## PROMPT
Can you quote, word for word, every line from the first line of the records below through the line containing "true :: rest →", and nothing else?

[[ AVAILABLE DATA, beginning ]]

/-- RES low puts the chip in its reset state and holds it; RES high lets it fetch at 1000H (spec/70_reset_and_hazards.md R250, R251, spec/10_state.md R32).
It rests on choices: log entries 4, 27, 28. -/
def Obligations.ResetPinGivesResetState : Prop :=
  (∀ (s : State) (rest : List Move), s.schedule = .resPin true :: rest →
      ∃ t, step s = .next t ∧ t.resetHeld = true ∧ t.schedule = rest ∧ t.pc = 0x000 ∧ t.pa = 0b1011 ∧ t.ton = false ∧
        t.tf = false ∧ t.sndOn = false ∧ t.sndLoop = false ∧ t.ie = false ∧ t.halted = false ∧ t.sub = false ∧
        t.rtcl = false ∧ t.lcdOn = false ∧ t.bzLevel = true ∧ t.bzBarLevel = true ∧
        t.rom = s.rom ∧ t.config = s.config ∧ t.ps = s.ps ∧ t.pp = s.pp) ∧
    (∀ (s : State) (m : Move), s.resetHeld = true → s.atReset = true → m ≠ .rtcEvent → (∀ ps pp, m ≠ .pins ps pp) →
      (∀ low, m ≠ .resPin low) → runMove m s = .next s) ∧
    (∀ s : State, s.resetHeld = true → s.atReset = true → runMove .rtcEvent s = .next { s with rtcl := true }) ∧
    (∀ (s : State) (rest : List Move), s.schedule = .resPin false :: rest →
      step s = .next { s with schedule := rest, resetHeld := false }) ∧
    (∀ s : State, s.atReset = true → s.firstByte = s.rom.read 0x1000)

/-- The state after reset holds the reset values the spec gives (spec/10_state.md R32).
It rests on choices: log entries 4, 28. -/
def Obligations.StateAfterReset : Prop :=
  State.reset.pc = 0x000 ∧ State.reset.pa = 0b1011 ∧ State.reset.bank = true ∧ State.reset.lcdOn = false ∧
    State.reset.ton = false ∧ State.reset.tf = false ∧
    State.reset.sndOn = false ∧ State.reset.sndLoop = false ∧ State.reset.ie = false ∧ State.reset.halted = false ∧
    State.reset.sub = false ∧ State.reset.rtcl = false ∧ State.reset.bzLevel = true ∧ State.reset.bzBarLevel = true ∧
    State.reset.firstByte = State.reset.rom.read 0x1000 ∧
    ∀ c : Config,
      (c.pa0Type = .cmos → { State.reset with config := c }.pa0Level = .high) ∧
      (c.pa0Type = .openDrain → { State.reset with config := c }.pa0Level = .floating) ∧
      (c.pa1Type = .cmos → { State.reset with config := c }.pa1Level = .high) ∧
      (c.pa1Type = .openDrain → { State.reset with config := c }.pa1Level = .floating)

/-- Two memories in canonical form that read alike everywhere are the same list (the model's canonical form of spec/20_memory.md R41, R43). -/
def Obligations.EqualReadsMeanEqualMemories : Prop :=
  ∀ (w size : Nat) (m m' : Memory w), m.wf size = true → m'.wf size = true → (∀ a, m.read a = m'.read a) → m = m'

/-- ADD and ADC write the 4-bit sum to ACC and its carry to CF, and nothing else (spec/40_arithmetic.md R100, R101, R104, R107).
It rests on choices: log entries 12, 19. -/
def Obligations.AdditionsWriteSumAndCarry : Prop :=
  OneByte 0x09 .addAM10 ∧ OneByte 0x08 .adcAM10 ∧ Imm4Form 0x40 .addAImm ∧
    ∀ s : State,
      (∃ t, Completes .addAM10 s t [.acc, .cf] ∧ HoldsSum t (s.acc.toNat + (s.loadPair .p10).toNat)) ∧
      (∃ t, Completes .adcAM10 s t [.acc, .cf] ∧ HoldsSum t (s.acc.toNat + (s.loadPair .p10).toNat + s.cf.toNat)) ∧
      (∀ d, ∃ t, Completes (.addAImm d) s t [.acc, .cf] ∧ HoldsSum t (s.acc.toNat + d.toNat))

/-- SBC subtracts memory and the complement of CF; CF is 1 when no borrow takes place (spec/40_arithmetic.md R103, spec/90_conflicts.md C2).
It rests on choices: log entry 14. -/
def Obligations.SubtractWithBorrowWritesDifference : Prop :=
  OneByte 0x0A .sbcAM10 ∧
    ∀ s : State, ∃ t, Completes .sbcAM10 s t [.acc, .cf] ∧
      HoldsDifference t s.acc.toNat ((s.loadPair .p10).toNat + (1 - s.cf.toNat))

/-- SUB writes the difference to ACC and no-borrow to CF (spec/40_arithmetic.md R102, R105).
It rests on choices: log entries 10, 12, 19. -/
def Obligations.SubtractionsWithoutBorrowInput : Prop :=
  OneByteAdmitted 0x0B .subAM10 ∧ Imm4Admitted 0x41 .subAImm ∧
    ∀ s : State,
      (∃ t, Completes .subAM10 s t [.acc, .cf] ∧ HoldsDifference t s.acc.toNat (s.loadPair .p10).toNat) ∧
      (∀ d, ∃ t, Completes (.subAImm d) s t [.acc, .cf] ∧ HoldsDifference t s.acc.toNat d.toNat)
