-- ==== Sys2Proof/Laws/Ops.lean ====
section
/-! SUPPORT. One lemma per shared operation that says all it can do; later proofs cite it instead of unfolding the
operation. -/

namespace Sys2Proof.Machine

/-- The program address is bank and PC side by side (R14, R43). -/
theorem romKey_eq (bank : Bool) (a : CodeAddr) : romKey bank a = (if bank then 4096 else 0) + a.toNat := by
  rw [romKey, BitVec.toNat_append, Nat.shiftLeft_eq, Nat.mul_comm, ← Nat.two_pow_add_eq_or_of_lt a.isLt]
  cases bank <;> rfl

theorem romKey_lt (bank : Bool) (a : CodeAddr) : romKey bank a < romSize :=
  (BitVec.ofBool bank ++ a).isLt

theorem takeInterrupt_rtc (s : State) (h : s.rtcl = true) :
    s.takeInterrupt = { s with
      stackPc := s.pc, stackCf := s.cf, sub := true, stackByCall := false, rtcl := false, pc := rtcVector } := by
  simp [State.takeInterrupt, h]

theorem takeInterrupt_timer (s : State) (h : s.rtcl = false) :
    s.takeInterrupt = { s with
      stackPc := s.pc, stackCf := s.cf, sub := true, stackByCall := false, tf := false, pc := timerVector } := by
  simp [State.takeInterrupt, h]

theorem restoreCarry_interrupt (s : State) (h : s.stackByCall = false) : s.restoreCarry = s.setCf s.stackCf := by
  simp [State.restoreCarry, h]

theorem restoreCarry_call (s : State) (h : s.stackByCall = true) :
    s.restoreCarry = (s.setCf (s.anyBit .cf)).drawn := by
  simp [State.restoreCarry, h]

/-- A conditional jump writes PC and nothing else. -/
theorem jumpIf_eq (s : State) (cond : Bool) (addr : JumpAddr) :
    s.jumpIf cond addr = s.setPc (if cond then s.jumpTarget addr else s.pc) := by
  cases cond <;> rfl

theorem timerTick_idle (s : State) (h : (s.ton && !s.halted) = false) : s.timerTick = s := by
  simp [State.timerTick, h]

theorem timerTick_overflow (s : State) (h : (s.ton && !s.halted) = true) (hf : s.timer = 0xFF) :
    s.timerTick = { s with timer := 0x00, tf := true } := by
  simp only [State.timerTick, h, hf, if_true]

theorem timerTick_count (s : State) (h : (s.ton && !s.halted) = true) (hf : s.timer ≠ 0xFF) :
    s.timerTick = { s with timer := s.timer + 1 } := by
  simp only [State.timerTick, h, hf, if_true, if_false]

theorem soundEnd_eq (s : State) :
    s.soundEnd = { s with sndOn := if s.sndOn && !s.halted then s.sndLoop else s.sndOn } := by
  unfold State.soundEnd
  split <;> rfl

/-- A move of the pins changes the pins, may end HALT mode, and draws free values; nothing else. -/
theorem setPins_eq (s : State) (ps pp : Pins) :
    ∃ h, (s.halted = false → h = false) ∧ s.setPins ps pp = { s with ps := ps, pp := pp, halted := h, free := s.free + 2 } :=
  ⟨_, by intro h; simp [h], rfl⟩

theorem rtcEvent_eq (s : State) : s.rtcEvent = { s with rtcl := true, halted := false } := rfl

/-- Drawing a round changes the schedule and the count of free values, and nothing else. -/
theorem nextRound_eq (s : State) : s.nextRound = { s with schedule := s.round, free := s.free + 1 } := rfl

/-- A round splits at the timer's move, at the RTC's move and at the CPU's move, which is its last. -/
theorem round_eq (s : State) : ∃ a b c d, s.round = a ++ .timerTick :: (b ++ .rtcEvent :: (c ++ [.cpu d])) :=
  ⟨_, _, _, _, rfl⟩

/-- An edge of a pin that is enabled for wake-up. -/
theorem fallingEdge_iff (wake old new : Nibble) :
    fallingEdge wake old new = true ↔
      ∃ k : Fin 4, wake.getLsbD k = true ∧ old.getLsbD k = true ∧ new.getLsbD k = false := by
  revert wake old new; decide

/-- Bit `k` of a port is the level of pin `k` (R150, D5). -/
theorem levels_getLsbD (p : Pins) (pull float : Nibble) (k : Fin 4) :
    (p.levels pull float).getLsbD k = (p.drive k).level (pull.getLsbD k) (float.getLsbD k) := by
  have bits : ∀ b3 b2 b1 b0 : Bool,
      (BitVec.ofBool b3 ++ BitVec.ofBool b2 ++ BitVec.ofBool b1 ++ BitVec.ofBool b0 : Nibble).getLsbD 0 = b0 ∧
      (BitVec.ofBool b3 ++ BitVec.ofBool b2 ++ BitVec.ofBool b1 ++ BitVec.ofBool b0 : Nibble).getLsbD 1 = b1 ∧
      (BitVec.ofBool b3 ++ BitVec.ofBool b2 ++ BitVec.ofBool b1 ++ BitVec.ofBool b0 : Nibble).getLsbD 2 = b2 ∧
      (BitVec.ofBool b3 ++ BitVec.ofBool b2 ++ BitVec.ofBool b1 ++ BitVec.ofBool b0 : Nibble).getLsbD 3 = b3 := by
    decide
  match k with
  | 0 => exact (bits _ _ _ _).1
  | 1 => exact (bits _ _ _ _).2.1
  | 2 => exact (bits _ _ _ _).2.2.1
  | 3 => exact (bits _ _ _ _).2.2.2

/-- RES active: what the spec lists takes its reset value, the parameters and the outside world stay (R32, R251). -/
theorem resetChip_spec (s : State) :
    s.resetChip.pc = 0x000 ∧ s.resetChip.pa = 0b1011 ∧ s.resetChip.ton = false ∧ s.resetChip.tf = false ∧
      s.resetChip.sndOn = false ∧ s.resetChip.sndLoop = false ∧ s.resetChip.ie = false ∧
      s.resetChip.halted = false ∧ s.resetChip.sub = false ∧ s.resetChip.rtcl = false ∧
      s.resetChip.rom = s.rom ∧ s.resetChip.config = s.config ∧ s.resetChip.ps = s.ps ∧ s.resetChip.pp = s.pp ∧
      s.resetChip.schedule = s.schedule ∧ s.resetChip.resetHeld = s.resetHeld ∧
      s.resetChip.ram.wf ramSize = true :=
  ⟨rfl, rfl, rfl, rfl, rfl, rfl, rfl, rfl, rfl, rfl, rfl, rfl, rfl, rfl, rfl, rfl,
    Memory.wf_tabulate _ _ (Nat.le_refl _)⟩

/-- A result and its carry go to ACC and CF, and nowhere else. -/
theorem setAccCf_eq (s : State) (r : Nibble × Bool) : s.setAccCf r = { s with acc := r.1, cf := r.2 } := rfl

theorem setPair_p10 (s : State) (d : Byte) : s.setPair .p10 d = { s with r1 := hiNibble d, r0 := loNibble d } := rfl

theorem setPair_p32 (s : State) (d : Byte) : s.setPair .p32 d = { s with r3 := hiNibble d, r2 := loNibble d } := rfl

theorem readPort_eq (s : State) (p : Port) : s.readPort p = { s with acc := s.inPort p, free := s.free + 1 } := rfl

theorem readToR4_eq (s : State) (b : Byte) : s.readToR4 b = { s with r4 := hiNibble b, acc := loNibble b } := rfl

theorem readToMemory_eq (s : State) (b : Byte) :
    s.readToMemory b = { s.storePair .p10 (hiNibble b) with acc := loNibble b } := rfl

/-- Two bit vectors side by side, as a number. -/
theorem append_toNat {v w : Nat} (x : BitVec v) (y : BitVec w) : (x ++ y).toNat = 2 ^ w * x.toNat + y.toNat := by
  rw [BitVec.toNat_append, Nat.shiftLeft_eq, Nat.mul_comm, ← Nat.two_pow_add_eq_or_of_lt y.isLt]

/-- The address of a pair: high nibble in the first-named register (R13). -/
theorem pairAddr_toNat (s : State) :
    (s.pairAddr .p10).toNat = 2 ^ 4 * s.r1.toNat + s.r0.toNat ∧ (s.pairAddr .p32).toNat = 2 ^ 4 * s.r3.toNat + s.r2.toNat :=
  ⟨append_toNat _ _, append_toNat _ _⟩

/-- The two nibbles of a byte, as numbers. -/
theorem nibbles_toNat (b : Byte) : (hiNibble b).toNat = b.toNat / 16 ∧ (loNibble b).toNat = b.toNat % 16 := by
  revert b; decide

/-- A table-read address: page, ACC, low nibble (R191). -/
theorem tableAddr_toNat (page acc low : Nibble) :
    (tableAddr page acc low).toNat = 256 * page.toNat + 16 * acc.toNat + low.toNat := by
  simp only [tableAddr, append_toNat]; omega

theorem currentPage_toNat (s : State) : s.currentPage.toNat = s.pc.toNat / 256 := by
  have := s.pc.isLt
  simp only [State.currentPage, BitVec.extractLsb'_toNat, Nat.shiftRight_eq_div_pow]; omega

/-- The target of a conditional jump: the kept bit 11 above the address (R168). -/
theorem jumpTarget_spec (s : State) (addr : JumpAddr) :
    (s.jumpTarget addr).toNat = 2048 * s.keptBit11.toNat + addr.toNat ∧ (s.jumpTarget addr).getLsbD 11 = s.keptBit11 := by
  refine ⟨?_, ?_⟩
  · rw [State.jumpTarget, append_toNat]; cases s.keptBit11 <;> rfl
  · rw [State.jumpTarget, BitVec.getLsbD_append]
    cases s.keptBit11 <;> rfl

end Sys2Proof.Machine
end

[[ AVAILABLE DATA, end ]]

## EXERCISE RESULT
/-- RES low puts the chip in its reset state and holds it; RES high lets it fetch at 1000H (spec/70_reset_and_hazards.md R250, R251, spec/10_state.md R32).
It rests on choices: log entries 4, 27, 28. -/
def Obligations.ResetPinGivesResetState : Prop :=
  (∀ (s : State) (rest : List Move), s.schedule = .resPin true :: rest →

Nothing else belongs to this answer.